Only the lines from the first line of the records through the line containing "def Core.atMark (c" belong in the answer. Copy them exactly.

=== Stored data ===

╔══

-- ==== Sys2Proof/Machine/Cadence.lean ====
section
/-!
DEFINITION. Machine/Cadence.lean: the deal clock: BEAT edges, the flywheel, headers, marks, departures and joining (R19 to R53, R564, R574, R575, R592).
-/
namespace Sys2Proof.Machine

/-! ## Who may sit at the table (R47 to R51, R463, R478, R587) -/

/-- Nothing but the join mark keeps a device in READY from dealing. -/
def State.mayDeal (s : State) : Bool :=
  s.start.stage = 2 && s.power.phase = 0 && !s.sec.joinLow && !s.sec.preparing && !s.dealer.halted && !s.power.cold && !s.power.tripped
    && !s.cad.holdThermal && !s.cad.holdHub && s.sec.lifeCycle ≠ 4 && !s.start.factoryBad

/-- The join flag (R49). -/
def State.joinFlag (s : State) : Bool := s.cad.st = .ready && s.mayDeal

/-! ## What a mark clears -/

/-- At a mark every core's registers, chips, regions, queues and streams start anew; its store and marks stay (R153, R157, R161, R289). -/
def Core.atMark (c : Core) : Core := { store := c.store, marks := c.marks }

/-- A window still open ends (R117), deal code's work is gone from the cores, and the deal's meters with it (R97, R104, R212). -/
def State.clearCompute (s : State) : State :=
  let s := s.closeWindow
  { s with
    dealer := { s.dealer with accSat := [] }
    svis := { s.svis with
      cores := s.svis.cores.map (fun c => (c.1, c.2.atMark))
      clusters := s.svis.clusters.map (fun c => (c.1, { c.2 with regions := [] }))
      items := [], reneges := [], landed := [], meterWin := 0, hbmMeter := [], vaultMeter := [], deckMeter := [], openWin := none } }

/-- Post what waited for the mark (R83, R354). -/
def State.flushEvents (s : State) : State :=
  State.postAll { s with dealer := { s.dealer with toPost := [] } } s.dealer.toPost

/-! ## Which plan a mark deals (R50, R64, R351 to R353, R389 to R392) -/

/-- Repairs or self-tests still hold the re-deal back (R351, R356). -/
def State.redealHeld (s : State) : Bool := s.dealer.checks.any (·.running) || s.dealer.rereads ≠ [] || s.dealer.bistHold

/-- Another member has not sent its SELECT for deal `d`, or has left (R392). -/
def State.memberAbsent (s : State) (d : Nat) : Bool :=
  match s.group.binding with
  | none => false
  | some b => (List.range b.size).any (fun m =>
      !(s.group.records.any (fun r => r.kind = 1 && r.note.deal = d && r.note.member = m))
        || s.group.records.any (fun r => r.kind = 5 && r.note.member = m && decide (d ≤ r.note.deal + 1)))

/-- The re-deal is due at the mark of deal `d`. -/
def State.redealDue (s : State) (d : Nat) (p : Plan) : Bool :=
  decide (s.dealer.redealAt ≤ d) && !s.redealHeld && !s.group.diverged && s.dealer.forceIdle ≠ d
    && (!p.shortFill || (match s.dealer.selected with | some q => q.shortFill | none => false))
    && (!s.inGroup || (if p.redealOf = some (d - 1) then !s.memberAbsent d else !s.group.idleNext))

/-- Fold the seats and slots whose pages still hold the poison the misdeal was for (R260). -/
def State.poisonFolds (s : State) (p : Plan) : Plan :=
  (p.poisonPages.filter s.poisonedAt).foldl (fun p pa => (ownersAt p.pins pa).foldl (fun p o => match o with
    | .seat i => p.foldSeat i 0x16
    | .slot i => p.foldSlot i 0x20
    | .dealer => p) p) p

/-- A repair idle deal at the mark of `d`; the re-deal moves to the next one, whose sheets it displaces (R351). -/
def State.holdRedeal (s : State) (d : Nat) : Plan × State :=
  let s : State := if s.dealer.redealAt ≤ d then State.displace { s with dealer := { s.dealer with redealAt := d + 1 } } (d + 1) else s
  (idlePlan (d < s.dealer.redealAt || s.redealHeld), s)

/-- The plan for deal `d` of length `l`, and REDEAL when it is the re-deal; a form of another length is never dealt (R35). -/
def State.markPlan (s : State) (d l : Nat) : Plan × State :=
  match s.dealer.redeal with
  | some r =>
    if !s.redealDue d r then s.holdRedeal d else
    let p := if r.shortFill then s.dealer.selected.getD r else r
    (match p.form s with
      | some f =>
        if f.len ≠ l then (idlePlan false, s.dropRedeal 0x0A) else
        let from' := p.redealOf.getD d
        let e : EvReq := { ev 0x04 0 from' with subject := subjOffset (d - from'), w0 := subjOffset (d - from'), w2 := p.tag, toAll := true }
        (s.poisonFolds p, { s with dealer := { s.dealer with redeal := none, toPost := s.dealer.toPost ++ [e] } })
      | none => (idlePlan false, s.dropRedeal 0x06))
  | none =>
    if s.group.diverged || s.dealer.forceIdle = d || s.group.idleNext then (idlePlan false, s.discardSelected) else
    match s.dealer.selected with
    | none => (idlePlan (s.dealer.bistHold || 0 < s.dealer.auditLeft), s)
    | some p =>
      match p.form s with
      | none => (p, s)
      | some f => if f.len = l then (p, s) else (idlePlan false, s.finishSheet p 0x0A)

/-- Step 6 of the Ante (Table 3.11, R56): the mirrors of the seats dealt. It comes last before the mark, since until then the deal in progress reads the same mirror; a re-deal's mirrors are written anew (R260; log entry 16). -/
def State.copyMirrors (s : State) (p : Plan) : State :=
  (p.entries.filter (fun e => !e.void && e.cause.isNone && (s.seat e.seat).state = 1)).foldl (fun s e =>
    writeMirror s (p.windows.filter (fun w => w.slot = e.slot && w.pos = e.pos)) e.pos (s.seat e.seat)) s

/-- Seats of the plan go from SEATED to IN_DEAL; one that is not SEATED is void (R68, Table 3.5), but for a malformed record that the Ante folded (R89). -/
def State.seatDeal (s : State) (p : Plan) : Plan × State :=
  p.entries.foldl (fun (acc : Plan × State) e =>
    if e.void || (e.cause.isSome && malformed (acc.2.seat e.seat)) then acc
    else if (acc.2.seat e.seat).state = 1 then (acc.1, acc.2.setSeat e.seat { acc.2.seat e.seat with state := 2 })
    else ({ acc.1 with entries := acc.1.entries.map (fun x => if x = e then { x with void := true } else x) }, acc.2)) (p, s)

/-! ## Departures (R46, R48, R354, R380) -/

def departCause (s : State) (deal rank detail : Nat) : Cause :=
  { deal, rank, detail, member := s.member, remote := false, slot := 0xFFF, die := 0, place := 0, repair := repairRank rank }

/-- The deal in progress misdeals at once, or D is decided and D+1 misdeals (R26, R46). -/
def State.departMisdeal (s : State) (rank detail : Nat) : State :=
  let d := s.cad.deal
  if s.causeDeal = d then
    -- what was met in the deal and not yet judged is a cause too (R16)
    let s := s.judgeRunning
    let c := departCause s d rank detail
    let s := s.sendNotice 2 d (rank + 2 ^ 8 * detail + 2 ^ 16 * boolNat c.repair)
    let p := s.dealer.running.getD (idlePlan false)
    State.misdealDeal { s with cad := { s.cad with decided := true } } p d (s.dealer.causes.filter (·.deal = d) ++ [c])
  else
    let s := if s.cad.decided then s else s.decideDeal
    let s := s.sendNotice 2 (d + 1) (rank + 2 ^ 8 * detail + 2 ^ 16 * boolNat (repairRank rank))
    let p := (s.dealer.redeal.or s.dealer.selected).getD (idlePlan false)
    let (p, s) := s.judgeReads p (d + 1)
    State.misdealDeal { s with dealer := { s.dealer with selected := none, redeal := none } } p (d + 1)
      (s.dealer.causes.filter (·.deal = d + 1) ++ [departCause s (d + 1) rank detail])

/-- The device leaves the table, to LEFT or, on a new Banker, to ACQUIRING: the misdeal is posted at once, members are told, and nothing more is dealt. -/
def State.leaveTable (s : State) (rank detail : Nat) (next : CadState) : State :=
  let again : Bool := match s.dealer.running with | some p => p.redealOf.isSome | none => false
  let s := s.departMisdeal rank detail
  let s := if again then s else s.suspectsToBist
  let s := s.sendNotice 5 s.cad.deal 0
  State.flushEvents { s.clearCompute with
    dealer := { s.dealer with running := none, selected := none, causes := [], poisonReads := [], foreignWrites := [], completions := none,
                              slotHbm := [], vaultBytes := 0, deckBytes := 0, accSat := [] }
    board := { s.board with loadHint := false }
    cad := { s.cad with st := next, departures := if next = .left then s.cad.departures + 1 else s.cad.departures, period := 0,
                        hdrRun := 0, edgeRun := 0, missRun := 0, len := none, latch := none, markLatch := none, joinMark := none, decided := false, cutDone := false, drained := false, compared := false } }

/-- A unit that holds no deal drops its position and acquires afresh. -/
def State.reacquire (s : State) (st : CadState) : State :=
  { s with
    dealer := { s.dealer with selected := none }
    cad := { s.cad with st, edgeRun := 0, hdrRun := 0, missRun := 0, len := none, period := 0, latch := none, markLatch := none, joinMark := none, decided := false, cutDone := false, drained := false, compared := false } }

╚══

=== SOLUTION TO THE EXERCISE ===
-- ==== Sys2Proof/Machine/Cadence.lean ====
section
/-!
DEFINITION. Machine/Cadence.lean: the deal clock: BEAT edges, the flywheel, headers, marks, departures and joining (R19 to R53, R564, R574, R575, R592).
-/
namespace Sys2Proof.Machine

/-! ## Who may sit at the table (R47 to R51, R463, R478, R587) -/

/-- Nothing but the join mark keeps a device in READY from dealing. -/
def State.mayDeal (s : State) : Bool :=
  s.start.stage = 2 && s.power.phase = 0 && !s.sec.joinLow && !s.sec.preparing && !s.dealer.halted && !s.power.cold && !s.power.tripped
    && !s.cad.holdThermal && !s.cad.holdHub && s.sec.lifeCycle ≠ 4 && !s.start.factoryBad

/-- The join flag (R49). -/
def State.joinFlag (s : State) : Bool := s.cad.st = .ready && s.mayDeal

/-! ## What a mark clears -/

/-- At a mark every core's registers, chips, regions, queues and streams start anew; its store and marks stay (R153, R157, R161, R289). -/
def Core.atMark (c : Core) : Core := { store := c.store, marks := c.marks }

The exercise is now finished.